Task instructions
Nothing should appear in the answer except the lines from the one containing "exact ⟨t, u, popB, popA, both⟩" through the end of the listing, repeated exactly.

Supplied information

★ ★ ★ ★

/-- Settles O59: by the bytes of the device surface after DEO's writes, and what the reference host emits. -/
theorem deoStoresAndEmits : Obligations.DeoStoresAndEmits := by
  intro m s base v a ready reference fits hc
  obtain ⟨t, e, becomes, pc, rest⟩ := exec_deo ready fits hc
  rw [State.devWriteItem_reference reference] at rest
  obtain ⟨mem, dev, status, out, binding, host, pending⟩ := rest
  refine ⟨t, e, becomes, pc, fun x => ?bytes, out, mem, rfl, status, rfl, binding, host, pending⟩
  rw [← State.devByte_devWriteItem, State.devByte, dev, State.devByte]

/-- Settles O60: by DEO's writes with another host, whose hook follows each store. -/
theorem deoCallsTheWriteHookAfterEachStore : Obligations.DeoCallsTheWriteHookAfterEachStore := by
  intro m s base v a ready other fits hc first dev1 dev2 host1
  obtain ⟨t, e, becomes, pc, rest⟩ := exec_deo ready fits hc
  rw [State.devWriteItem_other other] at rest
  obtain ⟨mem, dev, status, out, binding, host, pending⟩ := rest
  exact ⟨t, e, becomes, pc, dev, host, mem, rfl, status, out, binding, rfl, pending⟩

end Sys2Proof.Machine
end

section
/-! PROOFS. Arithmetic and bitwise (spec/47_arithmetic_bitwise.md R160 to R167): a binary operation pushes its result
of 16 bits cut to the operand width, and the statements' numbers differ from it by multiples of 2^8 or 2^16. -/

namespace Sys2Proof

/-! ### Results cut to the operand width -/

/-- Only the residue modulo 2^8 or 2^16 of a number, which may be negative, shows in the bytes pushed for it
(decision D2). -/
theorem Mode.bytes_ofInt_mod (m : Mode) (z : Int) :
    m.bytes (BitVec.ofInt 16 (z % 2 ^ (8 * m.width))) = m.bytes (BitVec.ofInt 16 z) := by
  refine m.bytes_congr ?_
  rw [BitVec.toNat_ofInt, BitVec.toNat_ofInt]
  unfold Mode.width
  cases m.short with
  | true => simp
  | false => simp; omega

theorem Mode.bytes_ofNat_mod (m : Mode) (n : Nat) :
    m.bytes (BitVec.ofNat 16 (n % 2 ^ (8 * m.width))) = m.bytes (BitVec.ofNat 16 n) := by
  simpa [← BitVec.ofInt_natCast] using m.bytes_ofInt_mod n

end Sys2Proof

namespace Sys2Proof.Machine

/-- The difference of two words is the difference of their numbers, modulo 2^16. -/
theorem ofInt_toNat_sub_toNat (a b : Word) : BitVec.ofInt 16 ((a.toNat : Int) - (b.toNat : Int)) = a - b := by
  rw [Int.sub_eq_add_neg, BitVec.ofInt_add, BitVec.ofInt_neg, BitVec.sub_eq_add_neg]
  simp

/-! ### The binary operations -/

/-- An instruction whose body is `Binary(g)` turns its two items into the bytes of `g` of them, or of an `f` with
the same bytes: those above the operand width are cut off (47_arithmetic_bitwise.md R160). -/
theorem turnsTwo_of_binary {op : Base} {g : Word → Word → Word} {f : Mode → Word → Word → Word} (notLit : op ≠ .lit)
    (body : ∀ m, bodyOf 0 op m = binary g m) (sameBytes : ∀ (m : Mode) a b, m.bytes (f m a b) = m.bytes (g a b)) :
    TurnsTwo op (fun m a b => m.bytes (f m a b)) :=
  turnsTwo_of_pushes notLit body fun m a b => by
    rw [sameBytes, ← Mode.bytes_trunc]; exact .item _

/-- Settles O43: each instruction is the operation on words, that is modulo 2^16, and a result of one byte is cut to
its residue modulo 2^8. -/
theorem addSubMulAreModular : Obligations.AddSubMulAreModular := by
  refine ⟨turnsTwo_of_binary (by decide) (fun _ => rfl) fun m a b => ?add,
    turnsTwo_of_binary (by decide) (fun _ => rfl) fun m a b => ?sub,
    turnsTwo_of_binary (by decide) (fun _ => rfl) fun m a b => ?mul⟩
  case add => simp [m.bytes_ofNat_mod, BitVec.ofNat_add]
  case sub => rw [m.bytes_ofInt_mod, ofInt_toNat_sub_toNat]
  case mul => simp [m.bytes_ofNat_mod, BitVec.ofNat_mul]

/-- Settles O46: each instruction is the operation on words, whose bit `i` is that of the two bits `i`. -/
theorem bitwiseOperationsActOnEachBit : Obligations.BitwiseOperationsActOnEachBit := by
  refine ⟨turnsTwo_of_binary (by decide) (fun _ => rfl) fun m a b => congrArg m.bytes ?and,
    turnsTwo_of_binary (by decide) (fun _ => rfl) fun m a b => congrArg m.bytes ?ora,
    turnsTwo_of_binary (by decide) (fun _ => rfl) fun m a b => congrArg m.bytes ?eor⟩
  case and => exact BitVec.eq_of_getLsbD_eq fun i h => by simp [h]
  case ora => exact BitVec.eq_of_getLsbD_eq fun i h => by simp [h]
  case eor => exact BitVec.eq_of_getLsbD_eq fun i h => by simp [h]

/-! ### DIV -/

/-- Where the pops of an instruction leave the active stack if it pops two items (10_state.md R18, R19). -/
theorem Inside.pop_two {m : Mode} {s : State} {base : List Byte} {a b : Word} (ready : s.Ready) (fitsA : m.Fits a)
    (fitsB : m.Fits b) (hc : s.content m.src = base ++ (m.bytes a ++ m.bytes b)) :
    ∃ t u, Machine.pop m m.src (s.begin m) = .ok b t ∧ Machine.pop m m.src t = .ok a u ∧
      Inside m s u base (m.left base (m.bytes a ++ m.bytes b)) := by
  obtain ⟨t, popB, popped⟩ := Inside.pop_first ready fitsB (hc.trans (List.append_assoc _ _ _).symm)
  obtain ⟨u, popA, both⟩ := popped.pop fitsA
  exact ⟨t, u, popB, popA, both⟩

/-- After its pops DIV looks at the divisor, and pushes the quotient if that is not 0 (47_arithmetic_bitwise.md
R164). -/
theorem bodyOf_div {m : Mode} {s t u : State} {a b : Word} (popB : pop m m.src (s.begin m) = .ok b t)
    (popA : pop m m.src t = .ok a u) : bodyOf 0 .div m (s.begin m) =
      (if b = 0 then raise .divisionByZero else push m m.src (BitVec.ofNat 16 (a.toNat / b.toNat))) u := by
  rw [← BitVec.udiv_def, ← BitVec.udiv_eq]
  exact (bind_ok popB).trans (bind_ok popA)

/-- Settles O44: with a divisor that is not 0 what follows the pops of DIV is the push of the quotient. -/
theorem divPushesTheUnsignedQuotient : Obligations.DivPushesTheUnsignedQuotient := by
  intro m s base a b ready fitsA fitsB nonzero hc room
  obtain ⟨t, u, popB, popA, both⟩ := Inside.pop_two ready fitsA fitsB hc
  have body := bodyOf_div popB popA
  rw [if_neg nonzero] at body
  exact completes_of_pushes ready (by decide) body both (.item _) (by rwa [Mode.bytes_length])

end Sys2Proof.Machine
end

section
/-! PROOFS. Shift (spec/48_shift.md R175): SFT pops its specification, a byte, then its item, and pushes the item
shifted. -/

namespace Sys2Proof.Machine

★ ★ ★ ★

Reply
  exact ⟨t, u, popB, popA, both⟩

/-- After its pops DIV looks at the divisor, and pushes the quotient if that is not 0 (47_arithmetic_bitwise.md
R164). -/
theorem bodyOf_div {m : Mode} {s t u : State} {a b : Word} (popB : pop m m.src (s.begin m) = .ok b t)
    (popA : pop m m.src t = .ok a u) : bodyOf 0 .div m (s.begin m) =
      (if b = 0 then raise .divisionByZero else push m m.src (BitVec.ofNat 16 (a.toNat / b.toNat))) u := by
  rw [← BitVec.udiv_def, ← BitVec.udiv_eq]
  exact (bind_ok popB).trans (bind_ok popA)

/-- Settles O44: with a divisor that is not 0 what follows the pops of DIV is the push of the quotient. -/
theorem divPushesTheUnsignedQuotient : Obligations.DivPushesTheUnsignedQuotient := by
  intro m s base a b ready fitsA fitsB nonzero hc room
  obtain ⟨t, u, popB, popA, both⟩ := Inside.pop_two ready fitsA fitsB hc
  have body := bodyOf_div popB popA
  rw [if_neg nonzero] at body
  exact completes_of_pushes ready (by decide) body both (.item _) (by rwa [Mode.bytes_length])

end Sys2Proof.Machine
end

section
/-! PROOFS. Shift (spec/48_shift.md R175): SFT pops its specification, a byte, then its item, and pushes the item
shifted. -/

namespace Sys2Proof.Machine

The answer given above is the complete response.